A recently created group is filing a lawsuit on Monday to block the removal of the John B. Castleman statue from Cherokee Triangle, which was approved by a 4-3 vote of the Historic Landmarks and Preservation Districts Commission in May.
Steve Porter, the attorney for Friends of Louisville Public Art and other plaintiffs challenging the ruling to remove the statue, issued a news release Sunday night announcing his clients’ intent to appeal the “arbitrary and erroneous decision” of the commission in Jefferson Circuit Court.
Noting the noon news conference on Monday at the site of the statue of Castleman atop his horse Carolina, Porter stated that “we will be there rain or shine just as Gen. Castleman and Carolina have been for 106 years as landmarks of the Cherokee Triangle.”

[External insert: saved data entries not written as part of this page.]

/-! ## The schedule (60_exceptions.md R174) -/

theorem exec_withSchedule {i : Instr} (l : List Event) (h : exec i s = .next t) :
    exec i { s with schedule := l } = .next { t with schedule := l } := by
  obtain ⟨⟨h', e', b', c', l'⟩, hexec, hfollows⟩ :=
    exec_beside (d := { s.hidden with schedule := l }) rfl (fun _ _ _ => .inr rfl) (fun _ _ => rfl) h
  obtain rfl : h' = t.halt := hfollows.halt rfl
  obtain rfl : e' = t.err := hfollows.err rfl
  obtain rfl : b' = t.st := hfollows.st rfl
  obtain rfl : c' = t.cfg := hfollows.cfg rfl
  obtain rfl : l' = l := hfollows.scheduleKept
  exact hexec

theorem cycle_withSchedule (l : List Event) (h : cycle s = .next t) :
    cycle { s with schedule := l } = .next { t with schedule := l } := by
  obtain ⟨hidle, rfl⟩ | ⟨hrun, hfetch, rfl⟩ | ⟨op, e, hrun, hfetch, hdecode, rfl⟩ |
    ⟨op, i, hrun, hfetch, hdecode, hexec⟩ := cycle_cases h
  · exact cycle_idle (s := { t with schedule := l }) hidle
  · exact cycle_noFetch (s := { s with schedule := l }) hrun hfetch
  · exact cycle_unknown (s := { s with schedule := l }) hrun hfetch hdecode
  · exact (cycle_exec (s := { s with schedule := l }) hrun hfetch hdecode).trans
      (exec_withSchedule l hexec)

/-- No event reads the schedule. -/
theorem applyEvent_withSchedule {e : Event} (l : List Event) (h : applyEvent e s = .next t) :
    applyEvent e { s with schedule := l } = .next { t with schedule := l } := by
  cases e with
  | step => exact cycle_withSchedule l h
  | reset | tick =>
    cases h
    rfl
  | loadProgram bytes =>
    cases h
    simp only [applyEvent, State.loadProgram]
    split_ifs <;> rfl
  | setKeys k =>
    cases h
    simp only [applyEvent, State.setKeys, State.keyWake]
    split_ifs
    · split <;> rfl
    · rfl

/-- No event writes the schedule, so that an empty one stays empty. -/
theorem applyEvent_emptySchedule {e : Event} (hsched : s.schedule = []) (h : applyEvent e s = .next t) :
    ({ t with schedule := [] } : State) = t := by
  obtain ⟨-, -, hkept, -⟩ := eventsKeepTheModelsFields e s t h
  rw [← hsched, ← hkept]

theorem run_succ {n : Nat} (h : step s = .next t) :
    Host.Core.run Sys2Proof.core (n + 1) s = Host.Core.run Sys2Proof.core n t := by
  have hcore : Sys2Proof.core.step s = .next t := h
  simp only [Host.Core.run, hcore]

/-- Settles O53: each step takes the event listed first, which neither reads nor writes the others. -/
theorem scheduleRunsTheFoldOfEvents : Obligations.ScheduleRunsTheFoldOfEvents := by
  intro es
  induction es with
  | nil => exact fun _ => rfl
  | cons e rest ih =>
    intro s
    obtain ⟨t, ht⟩ := applyEvent_total e { s with schedule := [] }
    have hstep : step { s with schedule := e :: rest } = .next { t with schedule := rest } :=
      (step_event rfl).trans (applyEvent_withSchedule (s := { s with schedule := [] }) rest ht)
    have hrest := ih t
    rw [applyEvent_emptySchedule rfl ht] at hrest
    exact ((run_succ hstep).trans hrest).trans (runEvents_cons ht rest).symm

/-- The host's plan decides what is listed after an unlisted Step. -/
theorem placed_eq {es : List Event} (hquiet : s.host = .quiet → es = [])
    (hticking : s.host = .ticking → es = List.replicate (Config.ticksAfter s.turns) .tick)
    (hfree : s.host = .free → es = Config.hostEvents s.turns) : s.placed = es := by
  cases hhost : s.host with
  | quiet => rw [placed_quiet hhost, hquiet hhost]
  | ticking => rw [placed_ticking hhost, hticking hhost]
  | free => rw [placed_free hhost, hfree hhost]
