/-- The scheduler loads slot `n` into all 256 Weevils and into the members of its lap group (04 R105, 07 R247). -/
def loadSlot (s : State) (n : Nat) (c : Cmd) (j : SearchJob) : State :=
  let s := s.modSlot n (fun r => { r with loaded := true, ctx := some j.ctx })
  let s := s.setCmd { c with phase := .inSlot, job := .search { j with lutDone := true } }
  let paced := reelPaced s
  let s := (List.range 256).foldl (fun s w => loadOn s n w j.ctx paced) s
  j.sideSources.foldl (fun s e => s.modEngine e (fun g =>
    { g with lapSlots := Tab.set WSlot.free g.lapSlots n
               { WSlot.free with phase := 1, theta := j.ctx.theta0, allPaced := paced } })) s

/-- The slot's LUTs are built: it is loaded, or waits for a slot. -/
def lutReady (s : State) (c : Cmd) (j : SearchJob) : State :=
  match j.slot with
  | some n => loadSlot s n c j
  | none => s.setCmd { c with phase := .waitSlot, job := .search { j with lutDone := true } }

/-! ## Lap groups (07 R246, R251) -/

/-- Issued side entries of a collection. -/
def issuedSides (s : State) (cid : Nat) : Nat :=
  (s.corpus.sides.filter (fun e => e.2.any (fun x =>
    x.cid.toNat = cid && decide (resolveFrom s x.fromCsn.toNat x.fromRef.toNat ≠ ones64)))).length

def groupSize (n : Nat) : Nat := min 8 (max 1 (ceilDiv n 400000))

def Engine.free (g : Engine) : Bool := g.work = .idle && !g.drain && !g.updating && !g.isDrained

/-- The class of what an engine runs. -/
def engClass (s : State) (g : Engine) : Nat :=
  match g.work with
  | .context c => ((s.ctx c).map (·.cls)).getD 3
  | .lutStd _ => 0
  | .stage _ => 0
  | .lap _ => 0
  | .encode _ => 1
  | .test _ => 3
  | .idle => 3

/-- An engine counts for the reserve of its half: idle, or running a class 0 stage (11 R395). -/
def inReserve (s : State) (e : Nat) : Bool :=
  let g := s.engine e
  g.free || (match g.work with
    | .lutStd _ => true
    | .context c => (s.ctx c).any (fun x => x.cls = 0)
    | _ => false)

def reserveOf (s : State) (h : Nat) : Nat := if h = 0 then s.eng.resvA else s.eng.resvB

/-- Enough engines of this half stay in reserve without engine `e` and those of `taken`. -/
def reserveHolds (s : State) (e : Nat) (taken : List Nat) : Bool :=
  decide (reserveOf s (e / 24) ≤ ((List.range 24).filter (fun i =>
    let k := 24 * (e / 24) + i
    k ≠ e && !taken.contains k && inReserve s k)).length)

/-- Idle engines that may take a lap (07 R246), in ascending order: those that the reserve leaves (11 R395). -/
def lapIdle (s : State) : List Nat :=
  (List.range 48).foldl (fun l e => if (s.engine e).lapok && (s.engine e).free && reserveHolds s e l then l ++ [e] else l) []

/-- An engine runs a program of classes 1-3, a context or insert encoding, that a lap may pre-empt (11 R396). -/
def lapPreemptible (s : State) (e : Nat) : Bool :=
  let g := s.engine e
  g.lapok && !g.drain && (match g.work with
    | .context _ => decide (1 ≤ engClass s g)
    | .encode _ => true
    | .test _ => true
    | _ => false)

/-- Live windows of the context on an engine. -/
def liveWindows (s : State) (e : Nat) : Nat :=
  match (s.engine e).work with
  | .context c => ((s.ctx c).map (fun x => ((List.range 48).filter (x.live.getLsbD ·)).length)).getD 0
  | _ => 0

/-- Engines to pre-empt, in the order of R396: highest class, then fewest live windows, then lowest number. -/
def victims (s : State) (es : List Nat) : List Nat :=
  sortBy (fun a b =>
    let ca := engClass s (s.engine a)
    let cb := engClass s (s.engine b)
    decide (cb < ca) || (ca = cb && decide (liveWindows s a < liveWindows s b))) es

/-- A pre-emption order waits for a save slot (11 R388, R389): for how long no rule says (log 5); SCHED_STAT counts it. -/
def waitSave (s : State) : State :=
  let (us, s) := s.draw
  { s with eng.slotWait := satAdd 16 s.eng.slotWait us }

/-- Work that was on an engine waits for one again, in the place of its request (11 R397). -/
def returnWork (s : State) (w : Work) : State :=
  { s with eng.work := insertBy (fun a b => decide (a.req < b.req)) w s.eng.work }
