-- ==== Sys2Proof/Machine/Batch.lean ====
section
/-! DEFINITION. Batches from their checks to their acknowledgement (12 R418, R431, 02 R23, R24, R28-R37, R44-R49, 03 R72),
and the journal programs that follow (06 R209-R212). -/

namespace Sys2Proof.Machine

/-! ## The batch body (R418) -/

/-- One record from the front of a body: none where the body is too short. -/
def parseRec (d : Nat) (bs : List Byte) : Option (InRec × List Byte) :=
  let plen := le bs 24 2
  let size := 64 * ceilDiv (32 + 4 * d + plen) 64
  if bs.length < size then none
  else some (⟨BitVec.ofNat 64 (le bs 0 8), BitVec.ofNat 64 (le bs 8 8), BitVec.ofNat 64 (le bs 16 8),
      (chunksOf 4 d (bs.drop 32)).map (BitVec.ofNat 32), (bs.drop (32 + 4 * d)).take plen⟩, bs.drop size)

/-- `n` records; the records read before the first that cannot be, and whether the body holds exactly `n`. -/
def parseRecs (d : Nat) : Nat → List Byte → List InRec × Bool
  | 0, bs => ([], bs.isEmpty)
  | n + 1, bs =>
    match parseRec d bs with
    | none => ([], false)
    | some (r, rest) =>
      let p := parseRecs d n rest
      (r :: p.1, p.2)

/-- A batch command's request, from the command or its envelope (12 Table 12.6, 13 Table 13.11). -/
structure BatchReq where
  cid : Nat
  count : Nat
  dim : Nat
  shaped : Bool
  body : List Byte
  deriving DecidableEq, Repr

def noTwice : List W64 → Bool
  | [] => true
  | v :: t => !t.contains v && noTwice t

/-- What a batch delivers: VIDs, records, whether the body has exactly the form R418 gives it, PAYLOAD_LEN at most 4,096 with it. -/
def batchItems (op dim count : Nat) (body : List Byte) : List W64 × List InRec × Bool :=
  if op = opDelete then
    ((chunksOf 8 (body.length / 8) body).map (BitVec.ofNat 64), [], decide (body.length = 8 * count))
  else
    let (rs, ok) := parseRecs dim count body
    (rs.map (·.vid), rs, ok && rs.all (fun r => decide (r.payload.length ≤ 4096)))

/-- Refusals of R208: the spare area at or below 2 %, or too few free units. -/
def flashShort (s : State) : Bool := decide (s.flash.sparePct ≤ 2) || decide (s.flash.freeUnits < 1048576)

/-- The side list has room for `n` more below BUSY_PCT (R44). -/
def sideRoom (s : State) (n : Nat) : Bool := decide ((sideUsed s + n) * 100 ≤ s.alloc.busyPct * sideCapacity s)

/-- Step 6 for a batch of `n` records (Table 2.6, R44, R208, R212). -/
def batchLimits (s : State) (op n : Nat) : Option Nat :=
  firstFail [
    ((freeRef s).isNone, stBusy),
    (op ≠ opDelete && !sideRoom s n, stBusy),
    (op ≠ opDelete && flashShort s, stBusy),
    (ringFull s, stBusy) ]

/-- The grant of a sealed session allows the batch: its collection and its flag (13 R463). A plain queue may name no sealed
collection (13 R468). -/
def batchGranted (s : State) (c : Cmd) (cid : Nat) : Bool := mayName s c cid && grantNames s c cid && grantFlag s c 1

/-- Step 2: session rights, and the write clearance of each record (R463, R468, R418). -/
def batchAuthority (s : State) (c : Cmd) (cid : Nat) (rs : List InRec) : Bool :=
  batchGranted s c cid && rs.all (fun r => cleared (writeClear s c.session) r.attr)

/-- Steps 4 and 5 for a collection (R35, R65, R418). -/
def batchChecks (s : State) (c : Cmd) (r : BatchReq) (p : Params) (bufOk : Bool) : List (Bool × Nat) :=
  let op := c.opcode
  let (vids, recs, ok) := batchItems op r.dim r.count r.body
  [ (op ≠ opDelete && r.dim ≠ p.dim, stDimRange),
    (!r.shaped, stBadCmd),
    (op = opDelete && r.dim ≠ 0, stBadCmd),
    (!decide (1 ≤ r.count ∧ r.count ≤ 4096), stBadCmd),
    (!bufOk, stBadCmd),
    (c.isSealed && (decide (c.rlen < 72) || !reachable s c.raddr c.rlen), stBadCmd),
    (!ok, stBadCmd),
    (!vids.all (fun v => v.toNat / 2 ^ 48 = r.cid), stBadCmd),
    (!noTwice vids, stBadCmd),
    (p.format = 0 && !recs.all (fun x => x.ext = 0), stBadCmd) ]

/-- The work of a batch that passed its checks; its generation is taken at its admission (03 R90). -/
def batchJob (c : Cmd) (r : BatchReq) : BatchJob :=
  let (vids, recs, _) := batchItems c.opcode r.dim r.count r.body
  { cid := BitVec.ofNat 16 r.cid, durable := c.cflag 0, wclear := 0, gen := 0, vids := vids,
    recs := recs, ents := [], ref := none, kind := none, csn := 0, count := r.count, replaced := 0, jsn := 0 }

/-- A batch is admitted: it takes its generation, its commit-table entry and its write clearance (13 R464); a delete is staged, the others are encoded
first. -/
def admitBatch (s : State) (c : Cmd) (j : BatchJob) : State :=
  match freeRef s with
  | none => fail s c stBusy
  | some ref =>
    let gen := (((s.coll j.cid.toNat).bind Coll.newest).map (·.tag)).getD 0
    let j := { j with gen := gen, ref := some (BitVec.ofNat 16 ref), wclear := writeClear s c.session }
    let s := takeRef s ref
    if c.opcode = opDelete then s.setCmd { c with phase := .staging, job := .batch j }
    else addWork (s.setCmd { c with phase := .waitEncode, job := .batch j }) 1 c.seq (.encode c.seq)

/-- A batch that has its request: steps 2 to 6 of Table 12.3, then admission or the hold of R434. What the grant does not allow is
denied inside the envelope (13 R463), a record above the write clearance in the outer completion (R427). -/
def checkBatch (s : State) (c : Cmd) (r : BatchReq) (bufOk readOk : Bool) : State :=
  let recs := (batchItems c.opcode r.dim r.count r.body).2.1
  if !batchGranted s c r.cid then denyInside s c
  else if !batchAuthority s c r.cid recs then fail s { c with plain := none } stDenied
  else match liveColl s r.cid with
    | none => fail s c stNoCollection
    | some x =>
      if !readOk then fail s c stFault
      else match firstFail (batchChecks s c r x.params bufOk) with
        | some st => fail s c st
        | none =>
          match batchLimits s c.opcode r.count with
          | some st => fail s c st
          | none =>
            let j := batchJob c r
            if admissionStopped s then holdForRun s { c with job := .batch j } else admitBatch s c j
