-- ==== Sys2Proof/Machine/Hbm.lean ====
section
/-! DEFINITION. The HBM controllers (10): accesses of every requester, the write buffer, refresh, patrol scrub, bank modes and
SCAN_FENCE. -/

namespace Sys2Proof.Machine

/-! ## Accesses (R336, R343-R347, R351, R357) -/

/-- An access to a CSR (Table 10.1) is the row CSR_WRITE or REGISTER_READ_CLEAR. -/
def isCsr (a : Nat) : Bool := decide (0x10000000000 ≤ a ∧ a < 0x10010000000)

/-- A SCAN_FENCE of core `c` is pending at the pseudo-channel of a DPA. -/
def fencedAt (s : State) (c a : Nat) : Bool :=
  let due (pl : Nat) : Bool := (Tab.get 0#32 (s.ctl (stackOf pl)).pending c).getLsbD (pcOf pl)
  match find s 0 a with
  | .data pl _ _ => due pl
  | .window pl _ => due pl
  | .error _ _ _ => false

/-- An access gets as far as the controllers: one to a CSR is another row, a host's needs the endpoint (16 R550), and a core's to a
pseudo-channel where a fence of its own is pending is not performed yet (R361). -/
def reaches (s : State) (r : Origin) (a n : Nat) : Bool :=
  !isCsr a && bar2Ok s r.cls.val a n && !(r.cls = 0 && (List.range n).any (fun i => fencedAt s r.core.val (a + i)))

/-- 10 R343: a pseudo-channel controller serves a read. -/
def execMemoryRead (r : Origin) (a : Dpa) (n : Nat) (f : Finding) (s : State) : Host.Outcome State Fault Refusal :=
  .next (if !reaches s r a.toNat n then s
    else match busRead s r.cls.val a.toNat n f with
      | (s, none) => { s with rsp := .denied }
      | (s, some bs) => { s with rsp := .bytes bs })

/-- 10 R345: a pseudo-channel controller accepts a write. -/
def execMemoryWrite (r : Origin) (a : Dpa) (bs : List Byte) (f : Finding) (s : State) : Host.Outcome State Fault Refusal :=
  .next (if !reaches s r a.toNat bs.length then s
    else match busWrite s r.cls.val a.toNat bs f with
      | (s, false) => { s with rsp := .denied }
      | (s, true) => { s with rsp := .none })

/-- 09 R328: a controller applies an atomic to its naturally aligned word and returns the old value. -/
def execMemoryAtomic (r : Origin) (a : Dpa) (ty : Fin 4) (op : Fin 8) (x cmp : W64) (s : State) :
    Host.Outcome State Fault Refusal :=
  .next (if !reaches s r a.toNat (amoBytes ty.val) || a.toNat % amoBytes ty.val ≠ 0 || !amoOk ty.val op.val then s
    else match busAtomic s r.cls.val a.toNat ty.val op.val x.toNat cmp.toNat with
      | (s, none) => { s with rsp := .denied }
      | (s, some v) => { s with rsp := .value (BitVec.ofNat 64 v.bits) })

/-! ## Write buffer, refresh, scrub -/

/-- 10 R351: a batch of at least 32 buffered line writes is drained; the bytes stand in memory already. -/
def execWriteBufferDrain (p : PchId) (s : State) : Host.Outcome State Fault Refusal :=
  .next (if 32 ≤ (s.pch p.val).wbuf then s.modPch p.val (fun c => { c with wbuf := 0 }) else s)

/-- 10 R363: refresh falls due; a scan-mode burst is postponed, up to 4 of them, or the postponed ones are caught up. -/
def execRefresh (p : PchId) (postpone : Bool) (s : State) : Host.Outcome State Fault Refusal :=
  let c := s.pch p.val
  .next (s.modPch p.val (fun x => { x with
    postponed := if postpone && c.scan && decide (c.postponed < 4) then c.postponed + 1 else 0 }))

/-- The PROT sector that a DPA names, its TAG, and whether the log hides it: data of a region, or a physical place in the fixed
reserves, whose tag is that of the entry that holds it, or the one that stands there (R566). -/
def protSector (s : State) (a : Nat) : Option (Nat × Byte × Bool) :=
  match regionOf s a with
  | some (g, x) => if g.raw then none else some (locate g x, g.tag, g.warden)
  | none =>
    if fixedReserve a then
      some (match (entriesOf s).find? (fun g => (g.inverse a).isSome) with
        | some g => (a, g.tag, g.warden)
        | none => (a, Tab.get 0#8 s.hbm.tags (a / 32), false))
    else none

/-- 10 R346: patrol scrub reads a PROT sector. No rule gives the class under which the log names it (log 5). -/
def execPatrolScrub (a : Dpa) (f : Finding) (s : State) : Host.Outcome State Fault Refusal :=
  .next (match protSector s a.toNat with
    | none => s
    | some (pl, tag, hide) =>
      if (s.ctl (stackOf pl)).retired || !(s.ctl (stackOf pl)).answering then s
      else
        let (c, t) := s.draw
        let (u, ok) := readFinding t (c % 16) pl (some tag) hide f
        if ok then (readFinding s 0 pl (some tag) hide f).1 else u)

/-! ## Bank modes (R352-R356) -/

/-- Banks that are scan-mode banks in every scan-mode pseudo-channel. -/
def fixedBanks : BitVec 48 := 0x800000000003#48

/-- A region extent lies in a bank of a mask. -/
def regionIn (s : State) (p : Nat) (m : BitVec 48) : Bool :=
  s.hbm.regions.any (fun e => e.2.any (fun g =>
    g.extents ≠ 0 && g.stackList.contains (p / 32) && (g.interleave ≠ 2 || g.pc = p % 32)
      && (List.range 48).any (fun b => m.getLsbD b
        && decide (g.first * extentBytes < (b + 1) * 0x1800000) && decide (b * 0x1800000 < (g.first + g.extents) * extentBytes))))

/-- A LIVE header's block lies in a bank of a mask. -/
def blockIn (s : State) (p : Nat) (m : BitVec 48) : Bool :=
  (ring s p).any (fun e =>
    let lo := 1024 * hRow e.2.hdr
    (List.range 48).any (fun b => m.getLsbD b && decide (lo < (b + 1) * 0x1800000)
      && decide (b * 0x1800000 < lo + hBlockBytes e.2.hdr)))

/-- A repair copy or a pending-exclusion list of a pseudo-channel's blocks stands in banks 0, 1 and 47. -/
def reservedUse (s : State) (p : Nat) : Bool :=
  s.corpus.blocks.any (fun e => keyWeevil e.1 = p && e.2.any (fun b => decide (0x46C80000 / 1024 ≤ hRow b.hdr)))
  || s.corpus.excl.any (fun e => e.1 / 8192 = p)

/-- Step 1 of Table 10.7 finds nothing against the change, and it stays so to the end: the mask is one that a scan stack's pseudo-channel
can have, its live bytes keep R130's limit for that mask, a pseudo-channel that enters scan mode empty keeps R130's balance, and nothing
refers to the banks that change (R355). -/
def modeChangeOk (s : State) (p : Nat) (m : BitVec 48) : Bool :=
  let old := (s.pch p).banks
  decide (p < 256) && (m = 0 || m &&& fixedBanks = fixedBanks) && !regionIn s p (m &&& ~~~old) && !blockIn s p (old &&& ~~~m)
    && (m = 0 || decide (liveBytes s p ≤ limitFor m)) && (old ≠ 0 || m = 0 || emptyFits s)
    && (m ≠ 0 || ((ring s p).isEmpty && !reservedUse s p))

/-- Zero-fill the banks of a mask. -/
def zeroBanks (s : State) (p : Nat) (m : BitVec 48) : State :=
  let inside (a : Nat) : Bool := pchOf a = p && m.getLsbD (bankOf (offOf a))
  { s with hbm.mem := s.hbm.mem.filter (fun e => !inside e.1),
           hbm.poisoned := s.hbm.poisoned.filter (fun x => !inside (32 * x)),
           hbm.tags := s.hbm.tags.filter (fun e => !inside (32 * e.1)) }

/-- The headers of blocks whose rows lie in a bank of a mask, or in a header area of it, stand no more once those banks are
zero-filled; banks 0 and 1 hold the headers. -/
def dropZeroed (s : State) (p : Nat) (m : BitVec 48) : State :=
  let hit (h : Nat) (b : Block) : Bool :=
    let rows (lo n : Nat) : Bool := (List.range 48).any (fun k => m.getLsbD k && decide (lo < (k + 1) * 0x1800000)
      && decide (k * 0x1800000 < lo + n))
    rows (128 * h) 128 || rows (1024 * hRow b.hdr) (hBlockBytes b.hdr)
  { s with corpus.blocks := s.corpus.blocks.filter (fun e => keyWeevil e.1 ≠ p || !(e.2.any (hit (keyIndex e.1)))) }

/-- Steps 3 and 4 of Table 10.7: accesses to the banks stop, and they are zero-filled. -/
def zeroChanging (s : State) (p : Nat) : State :=
  let m := (s.pch p).changing
  (dropZeroed (zeroBanks s p m) p m).modPch p (fun c => { c with zeroing := true })

/-- Every slot leaves the Weevil (R106, R355). -/
def leaveAll (s : State) (p : Nat) : State :=
  ((slotsIn (s.weevil p).wslots 1) ++ (slotsIn (s.weevil p).wslots 2)).foldl (fun s n => leaveWeevil s p n) s

/-- Banks of a pseudo-channel take their new mask: steps 5 to 7, the window opening or closing with them. -/
def takeBanks (s : State) (p : Nat) : State :=
  s.modPch p (fun c => { c with banks := c.nextBanks, scan := c.nextBanks ≠ 0, pendingChange := false, zeroing := false })

/-- 10 R354: the allocator moves banks between the modes by Table 10.7, of which one command takes a part (log 30): steps 1 and 2, then 3
and 4, then 5 to 7, which wait until every accepted window command is complete where scan mode is left (R355). -/
def execBankModeChange (p : PchId) (part : ModeStep) (s : State) : Host.Outcome State Fault Refusal :=
  let c := s.pch p.val
  .next (match part with
    | .confirm m =>
      if !c.pendingChange && modeChangeOk s p.val m then
        (let t := s.modPch p.val (fun c => { c with pendingChange := true, nextBanks := m })
         fitScan (outOrder t) t)
      else s
    | .zero => if c.pendingChange && !c.zeroing && modeChangeOk s p.val c.nextBanks then zeroChanging s p.val else s
    | .finish =>
      if c.pendingChange && c.zeroing && modeChangeOk s p.val c.nextBanks
          && (c.nextBanks ≠ 0 || (s.weevil p.val).accepted.isEmpty)
      then refitColls (takeBanks (if c.nextBanks = 0 then leaveAll s p.val else s) p.val)
      else s)

/-! ## SCAN_FENCE (R360-R362) -/

/-- 10 R362: a core's write of HBMC_SFENCE issues a SCAN_FENCE for one pseudo-channel. -/
def execHbmcSfence (c : CoreId) (st : StackId) (v : W64) (s : State) : Host.Outcome State Fault Refusal :=
  .next (if blockOff s (0x10 + st.val) then s
    else s.modCtl st.val (fun x => { x with
      pending := Tab.mod 0#32 x.pending c.val (fun m => m ||| (1#32 <<< (v.toNat % 32))) }))

/-- 10 R361: a SCAN_FENCE completes and its pending bit clears. -/
def execScanFenceDone (r : Fencer) (p : PchId) (s : State) : Host.Outcome State Fault Refusal :=
  let clear (m : BitVec 32) : BitVec 32 := m &&& ~~~(1#32 <<< (p.val % 32))
  .next (match r with
    | .core c => s.modCtl (p.val / 32) (fun x => { x with pending := Tab.mod 0#32 x.pending c.val clear })
    | .engine e => s.modCtl (p.val / 32) (fun x => { x with engFence := Tab.mod 0#32 x.engFence e.val clear }))

end Sys2Proof.Machine
end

The Castleman statute picked up renewed controversy in 2017 when it was first vandalized with orange paint, as many view the statute of the man who served as a Confederate major in the Civil War as a symbol of racism. Mayor Greg Fischer subsequently called for a review of public art to document pieces that could be interpreted as honoring bigotry, racism and slavery.
The Cherokee Triangle Architectural Review Committee initially voted earlier this year to keep the statue where it is with a 3-3 tie, but the Fischer administration appealed that decision to the Landmarks Commission.
Fischer praised the decision last month to remove the statue and place it at Cave Hill Cemetery, stating that “although John B. Castleman made civic contributions to Louisville, he also fought to keep men, women and children bonded in the chains of slavery and touted his role in the Civil War in his autobiography years later… We cannot and should not erase our history, but it is important that art and monuments displayed on public property reflect our values today as a welcoming city.”
At the news conference Monday, Porter — known for his legal battles in recent years to stop a Walmart on West Broadway and a Topgolf in Oxmoor Mall — said his clients’ lawsuit would challenge the technical process in which the commission approved the statue’s removal.
Friends of Louisville Public Art organizer Steve Wiser — who has spoken at public hearings in support of keeping the statue where it is — said that the new group was formed two weeks ago and has “dozens, maybe hundreds” of members.
A GoFundMe page created to support the group 17 days ago shows it has already raised $1,125 from nine individuals — ranging from a “Hogan’s Fountain” donation for $50 to a “Lincoln” donation of over $1,000.
Wiser criticized those who called the statue a symbol of racism, saying that Castleman “was progressive in his day” and “did not participate in any overt racial activities whatsoever.” He also handed out a “fact sheet” claiming that “it is said (Castleman) was reluctant” to join the Confederacy during the Civil War, which did not include a citation.
Among the two-dozen supporters who attended the news conference, some held signs praising Castleman, including one that said the Confederate soldier “stood up for racial justice.”
Jean Porter, a spokeswoman for the Fischer administration, said in an emailed statement: “The Mayor is disappointed to see the process slowed by appeal, but is confident that the Landmarks Commission acted appropriately and made the right decision in supporting the decision to move the statue. The Mayor stands by that decision. Louisville must not maintain statues that serve as validating symbols for racist or bigoted ideology. As this process moves to the courts, we refer more specific questions to the Jefferson County Attorney.”
A representative of the Louisville Showing Up For Racial Justice — a social justice group that supports the removal of the statue — did not immediately return a request for comment on the lawsuit.
This post has been updated to include a comment from the Mayor’s office.